露骨に目を逸らすより、もう笑って誤魔化しちゃえ!
それにしても本当に綺麗な顔ね。
見ないなんて勿体無いわ。

ナタリアに微笑まれた王太子は、更に目を見開くと、おずおずと話しかけてきた。

「・・・ナタリア嬢?」

「はい!」

ナタリアが令嬢らしからぬハキハキとした口調で返事をすると、国王や王妃、宰相達がまるで化け物を見るような目でナタリアを見ている。

もしかしなくても、私やらかしたみたいね。

クリスもようやく異常な空気に気付いたらしい。

「ナタリア!何をしているんだ!!」

慌てて、王太子を見つめているナタリアの頭を力づくで下げようとするが、国王が威厳のある声で止めに入った。

「よい!そのままで!!」

「はっ!」

クリスの手はすぐに離れたが、ナタリアがどうしたらいいのか困っていると、今度はいつの間にか近付いていた王太子が手を差し伸べていた。

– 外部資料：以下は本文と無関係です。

/-- What a swap saved put back where it was; an offline core's contexts hold no strand. -/
def State.restore (s : State) (v : Saved) : State :=
  let off (n : Nat) : Bool := s.offline (coreOf n)
  { s with strands := putBack Strand.reset s.strands (skeep (fun n => !(off n)) v.strands), cores := putBack Core.reset s.cores v.cores,
           clusters := putBack Cluster.reset s.clusters
             (v.clusters.map fun e => (e.1, { e.2 with coreoff := (s.cluster e.1).coreoff, coreoffNew := (s.cluster e.1).coreoffNew })),
           mem := putBack memDefault s.mem v.mem, tags := putBack false s.tags v.tags, fe := putBack 0 s.fe v.fe }

/-- What a swap saved, its part of a die moved to SAVEBASE. -/
def Saved.move (v : Saved) (die : Nat) : Saved := { v with moved := die :: v.moved }

/-- Shadow storage of a die takes the state of a partition, as far as it has cores there; that of an older one moves to its SAVEBASE first
(R447). -/
def State.takeShadow (s : State) (pid die : Nat) : State :=
  if coresOn s pid die = [] then s
  else
    let s := match (s.die die).shadow with
      | none => s
      | some q =>
        if q = pid then s
        else s.setPart q { s.part q with saved := (s.part q).saved.map fun v : Saved => v.move die }
    s.setDie die { s.die die with shadow := some pid }

/-- Shadow storage gives up the state of a partition. -/
def State.leaveShadow (s : State) (pid die : Nat) : State :=
  if (s.die die).shadow = some pid then s.setDie die { s.die die with shadow := none } else s

/-- PARTITION_SWAP_OUT. -/
def partitionSwapOut (pid : Nat) (s : State) : State :=
  if (s.part pid).present = false ∨ (s.part pid).run ≠ .running then s
  else
    let s := [0, 1].foldl (fun s d => s.takeShadow pid d) (s.stopPartition pid)
    let v := s.image pid
    let r := ((heldClusters s pid).foldl State.resetCluster s).moveBulk pid v
    r.1.setPart pid { r.1.part pid with run := .descheduled, saved := some r.2 }

/-- Offline masks last written come into force in a cluster. -/
def State.applyOffline (s : State) (cl : Nat) : State :=
  let c := s.cluster cl
  if c.coreoff = c.coreoffNew then s else (s.setCluster cl { c with coreoff := c.coreoffNew }).newLayout

/-- A cluster before a partition is swapped in: one that it held when it was swapped out is reset for what was saved; one that has joined it
since then joins now (R235, R445). -/
def State.readyCluster (held : List Nat) (s : State) (cl : Nat) : State :=
  if held.contains cl then (s.resetCluster cl).applyOffline cl else s.joinCluster cl

/-- PARTITION_SWAP_IN: the clusters must be free of another partition. Interrupt 0x03 tells the monitor (R455). -/
def partitionSwapIn (pid : Nat) (s : State) : State :=
  let p := s.part pid
  match p.run, p.saved with
  | .descheduled, some v =>
    if (descClusters p.desc).any fun c => (s.pidOfCluster c).isSome then s
    else
      let s := (descClusters p.desc).foldl (State.readyCluster v.held) s
      let s := (s.restore (v.only fun c => p.desc.clusters.getLsbD c)).readBulk pid v
      let s := [0, 1].foldl (fun s d => s.leaveShadow pid d) s
      (s.setPart pid { s.part pid with run := .running, saved := none }).interrupt pid 0x03
  | _, _ => s

/-- POWER_GATING: no layout change (R453). -/
def powerGating (pid : Nat) (on : Bool) (s : State) : State :=
  let p := s.part pid
  if on then
    if p.present = true ∧ p.run = .running then (s.stopPartition pid).setPart pid { (s.stopPartition pid).part pid with run := .gated } else s
  else if p.run = .gated then s.setPart pid { p with run := .running }
  else s

/-! Migration (R480). -/

/-- MIGSTAT written. -/
def State.migstat (s : State) (pid n : Nat) : State := s.setPart pid { s.part pid with migstat := n }

/-- MIGCMD 1. -/
def migcmdStop (pid : Nat) (pf : Bool) (s : State) : State :=
  let p := s.part pid
  if pf = false ∨ p.present = false then s
  else if p.paired.isSome then s.migstat pid 3
  else if p.run ≠ .running then s
  else
    let s := s.stopPartition pid
    (s.setPart pid { s.part pid with run := .halted }).migstat pid 2

/-- MIGCMD 2. -/
def migcmdSave (pid : Nat) (pf : Bool) (s : State) : State :=
  let p := s.part pid
  if pf = false ∨ p.run ≠ .halted then s
  else
    let s := [0, 1].foldl (fun s d => s.takeShadow pid d) s
    (s.setPart pid { s.part pid with saved := some (s.image pid) }).migstat pid 2

/-- How the numbers and addresses of one partition become those of another: clusters by their place among those held, regions by theirs among
those assigned. -/
structure Relocation where
  pid : Nat
  /-- The clusters and the region addresses of the source and of the destination, in order. -/
  clusters : List (Nat × Nat)
  regions : List (Nat × Nat)
  /-- The windows of the cores. -/
  windows : List (Nat × Nat)

/-- The second of the pair whose first is given; itself where there is none. -/
def renamed (l : List (Nat × Nat)) (k : Nat) : Nat := ((l.find? fun e => decide (e.1 = k)).map (·.2)).getD k

/-- A cluster. -/
def Relocation.cluster (r : Relocation) (cl : Nat) : Nat := renamed r.clusters cl
/-- A core. -/
def Relocation.core (r : Relocation) (k : Nat) : Nat := 8 * r.cluster (k / 8) + k % 8
/-- A strand. -/
def Relocation.strand (r : Relocation) (n : Nat) : Nat := 128 * r.cluster (n / 128) + n % 128
/-- A physical address. -/
def Relocation.address (r : Relocation) (pa : Nat) : Nat :=
  match r.windows.find? fun e => decide (e.1 = pa / 2 ^ 20 * 2 ^ 20) with
  | some e => e.2 + pa % 2 ^ 20
  | none => renamed r.regions (pa / 2 ^ 30 * 2 ^ 30) + pa % 2 ^ 30

/-- The keys of a table renamed. -/
def rekey {α : Type} [DecidableEq α] (d : α) (f : Nat → Nat) (m : Sparse α) : Sparse α := putBack d [] (m.map fun e => (f e.1, e.2))

/-- A strand of the source as the destination's. -/
def Relocation.onStrand (r : Relocation) (t : Strand) : Strand :=
  { t with task := t.task.map fun k => { k with cluster := r.cluster k.cluster } }

/-- A core. -/
def Relocation.onCore (r : Relocation) (k : Core) : Core :=
  let op (o : CopyOp) : CopyOp :=
    { o with strand := r.strand o.strand, auxPa := r.address o.auxPa, old := rekey none r.address o.old }
  { k with locks := k.locks.map fun e => (e.1, e.2.map fun l => { l with holder := r.strand l.holder }),
           cq := k.cq.map fun e => (e.1, { e.2 with ops := e.2.ops.map op }) }

/-- A launch record. -/
def Relocation.onLaunch (r : Relocation) (l : Launch) : Launch :=
  { l with
    source := match l.source with
      | .task head => .task (r.strand head)
      | .host _ record cwAddr cwVal => .host r.pid (r.address record) cwAddr cwVal
    queues := l.queues.map fun q => (r.cluster q.1, q.2) }

/-- A cluster. -/
def Relocation.onCluster (r : Relocation) (c : Cluster) : Cluster :=
  { c with launches := c.launches.map fun e => (e.1, e.2.map r.onLaunch), order := c.order.map fun o => (r.cluster o.1, o.2),
           kv := c.kv.map fun e => (e.1, { e.2 with owner := r.strand e.2.owner }),
           merge := c.merge.map fun e => (e.1, { e.2 with senders := e.2.senders.map r.strand }) }

/-- Saved state of the source as the destination's. -/
def Relocation.onSaved (r : Relocation) (v : Saved) : Saved :=
  { v with held := v.held.map r.cluster, moved := [], bulk := v.bulk.map r.core,
           strands := rekey Strand.reset r.strand (v.strands.map fun e => (e.1, r.onStrand e.2)),
           cores := rekey Core.reset r.core (v.cores.map fun e => (e.1, r.onCore e.2)),
           clusters := rekey Cluster.reset r.cluster (v.clusters.map fun e => (e.1, r.onCluster e.2)),
           mem := rekey memDefault r.address v.mem, tags := rekey false (fun k => r.address (64 * k) / 64) v.tags,
           fe := rekey 0 (fun k => r.address (8 * k) / 8) v.fe }

/-- From one partition of this card to another. -/
def State.relocation (s : State) (src dst : Nat) : Relocation :=
  let cls := (descClusters (s.part src).desc).zip (descClusters (s.part dst).desc)
  { pid := dst, clusters := cls, regions := ((s.regionsOf src).map s.regionBase).zip ((s.regionsOf dst).map s.regionBase),
    windows := cls.flatMap fun e => (List.range 8).map fun k => (s.windowBase (8 * e.1 + k), s.windowBase (8 * e.2 + k)) }

/-- The state that the physical function has read through the alias of the partition that it migrates from; without one, what the destination
holds itself. -/
def State.migrated (s : State) (pid : Nat) (source : Option (Fin 16)) : Option Saved :=
  match source with
  | none => (s.part pid).saved
  | some q => if (s.part q).run = .halted then (s.part q).saved.map (s.relocation q pid).onSaved else none

/-- MIGCMD 3: the state is loaded; a destination of different geometry is refused, and a terminated partition runs no more (R399). Where there is
no state of this card to load, nothing is loaded (DESIGN CHOICE, log 101). -/
def migcmdRestore (pid : Nat) (pf : Bool) (l : MigLoad) (s : State) : State :=
  let p := s.part pid
  if pf = false ∨ p.present = false ∨ p.run = .terminated then s
  else if l.sameGeometry = false ∨ p.paired.isSome = true then s.migstat pid 3
  else match s.migrated pid l.source with
    | none => s.migstat pid 2
    | some v =>
      if p.onDies = false then s
      else
        let s := (heldClusters s pid).foldl State.resetCluster s
        let s := [0, 1].foldl (fun s d => s.leaveShadow pid d) (s.restore v)
        (s.setPart pid { s.part pid with run := .halted, saved := none }).migstat pid 2

/-- MIGCMD 4. -/
def migcmdResume (pid : Nat) (pf : Bool) (s : State) : State :=
  let p := s.part pid
  if pf = false ∨ p.run ≠ .halted then s
  else
    let s := [0, 1].foldl (fun s d => s.leaveShadow pid d) s
    (s.setPart pid { p with run := .running, saved := none }).migstat pid 2

/-! Measurements, evidence and keys (R452 to R454). -/

/-- FIRMWARE_DOWNLOAD: an image that fails its check is discarded and reported. -/
def firmwareDownload (digest : BitVec 512) (s : State) : State :=
  if s.firmware then s
  else if Config.firmwareGenuine digest then { s with firmware := true, m0 := extendMeas s.m0 digest }
  else { s with outbox := s.outbox ++ [Reply.firmwareRefused] }

/-- POWER_ON_RESET: State.reset with the next layout epoch that Thimble draws; the package keeps the GDDR7 that it has (R2). -/
def powerOnReset (s : State) : State :=
  { State.reset with epoch := Config.epochAtPowerOn (s.powerOns + 1), powerOns := s.powerOns + 1, dieGiB := s.dieGiB, freeCtr := s.freeCtr,
                     agenda := s.agenda }

/-- MEASUREMENT_EXTEND. -/
def measurementExtend (pid index : Nat) (digest : BitVec 512) (s : State) : State :=
  let p := s.part pid
  if p.present then s.setPart pid { p with meas := p.meas.set index (extendMeas (p.meas.getD index 0) digest) } else s

/-- The placement words of a partition: word 0, its regions as one bit each, its way mask. -/
def placement (s : State) (e : Nat × Partition) : List Byte :=
  leBytes 8 ((descWords e.2.desc).headD 0) ++ leBytes 32 ((s.regionsOf e.1).foldl (fun n k => n + 2 ^ k) 0) ++ leBytes 2 e.2.wmask.toNat

/-- The layout digest (R453). -/
def State.layoutDigest (s : State) : BitVec 512 := Config.sha3_512 ((s.parts.filter fun e => e.2.present).flatMap (placement s))

/-- RUNSTATE. -/
def RunState.code (r : RunState) : Nat :=
  match r with
  | .running => 0
  | .halted => 0
  | .descheduled => 1
  | .gated => 2
  | .terminated => 3

/-- Bytes 0 to 591 of a partition's evidence (Table 21.7). -/
def State.evidenceBody (s : State) (pid : Nat) : List Byte :=
  let p := s.part pid
  [BitVec.ofNat 8 pid, BitVec.ofNat 8 p.run.code] ++ leBytes 6 0 ++ leBytes 8 s.epoch.toNat ++ leBytes 64 p.nonce.toNat
    ++ leBytes 64 s.layoutDigest.toNat ++ leBytes 64 s.m0.toNat ++ leBytes 64 s.m1.toNat
    ++ p.meas.flatMap (fun m => leBytes 64 m.toNat) ++ leBytes 64 (Config.encapsulationKeyDigest s.powerOns).toNat

/-- The evidence of a partition under the nonce that it holds: its signed bytes and the signature. -/
def State.evidence (s : State) (pid : Nat) : List Byte × BitVec 37016 :=
  (s.evidenceBody pid, Config.evidenceSignature (Config.sha3_512 (s.evidenceBody pid)))

/-- A nonce written: the EVID window holds the evidence under it. -/
def State.putNonce (s : State) (pid : Nat) (nonce : BitVec 512) : State :=
  let s := s.setPart pid { s.part pid with nonce := nonce }
  let e := s.evidence pid
  s.setPart pid { s.part pid with evid := e.1 ++ leBytes 4627 e.2.toNat }

/-- EVIDENCE_REQUEST. -/
def evidenceRequest (pid : Nat) (nonce : BitVec 512) (s : State) : State :=
  if (s.part pid).present then
    let s := s.putNonce pid nonce
    let e := s.evidence pid
    { s with outbox := s.outbox ++ [Reply.evidence pid e.1 e.2] }
  else s

/-- KEY_IMPORT: its status, and with status 0 the new keys. -/
def keyImport (pid : Nat) (epoch : Word) (request : Nat) (s : State) : State :=
  let p := s.part pid
  let done (s : State) (p : Partition) (n : Nat) : State :=
    { s.setPart pid { p with keyImp := sset 0 p.keyImp 0 (BitVec.ofNat 64 n) } with outbox := s.outbox ++ [Reply.keyStatus pid n] }
  if epoch ≠ s.epoch then done s p 1
  else match Config.unwrapKeys s.powerOns request with
    | none => done s p 2
    | some (k, m) => if p.present then done s { p with dataKey := k, macKey := m } 0 else done s p 3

「ナタリア嬢、私は王太子のフェルゼン。どうかこの手をとり、あなたとダンスを踊る幸運を私に与えて下さいませんか?」

へ?
なんでただの子爵令嬢の私にそんな大役が?
私、ダンス苦手ですけど・・・

しかしフェルゼンの顔は必死で、心なしか手は震えて見える。

こんな素敵な王子様、絵本の挿絵でも見たことないわ。
平凡な私となんて申し訳がなさすぎるわね。
お断りしたいけれど・・・

クリスをチラッと見れば、青い顔で思いっきりコクコクと頷いている。
これは、絶対断るなという意味だろう。

「わたくしで良ければ喜んで」

ナタリアが仕方なく微笑みを作ってそっと手を乗せると、フェルゼンはナタリアの手が重ねられた自分の手を茫然と見ている。
するとフェルゼンの顔が突然クシャッと歪み、美しいエメラルドの瞳が潤み始めた。

「そうかそうか。この国にフェルゼンに触れられる令嬢がいたとはな。いや、いい夜だ!!」

「本当に。フェルゼン、良かったわね。ダンスを楽しんでいらっしゃい」

国王と王妃に見守られながら、ナタリアはフェルゼンにホールの中心へと誘われた。

国王様達は、何を仰っていたのかしら?
意味がよくわからなかったけれど。
あ、私、殿下と踊ったりしたら、後で令嬢に虐められちゃうんじゃないの?

さりげなく周りを確認したが、何故かそもそも令嬢の数が極端に少ない。
残っている数少ない令嬢は、みな感激したような表情でこちらをうっとりと見ている。

ナタリアは狐につままれたような心地で、踊り出しのステップを頭の中で確認していた。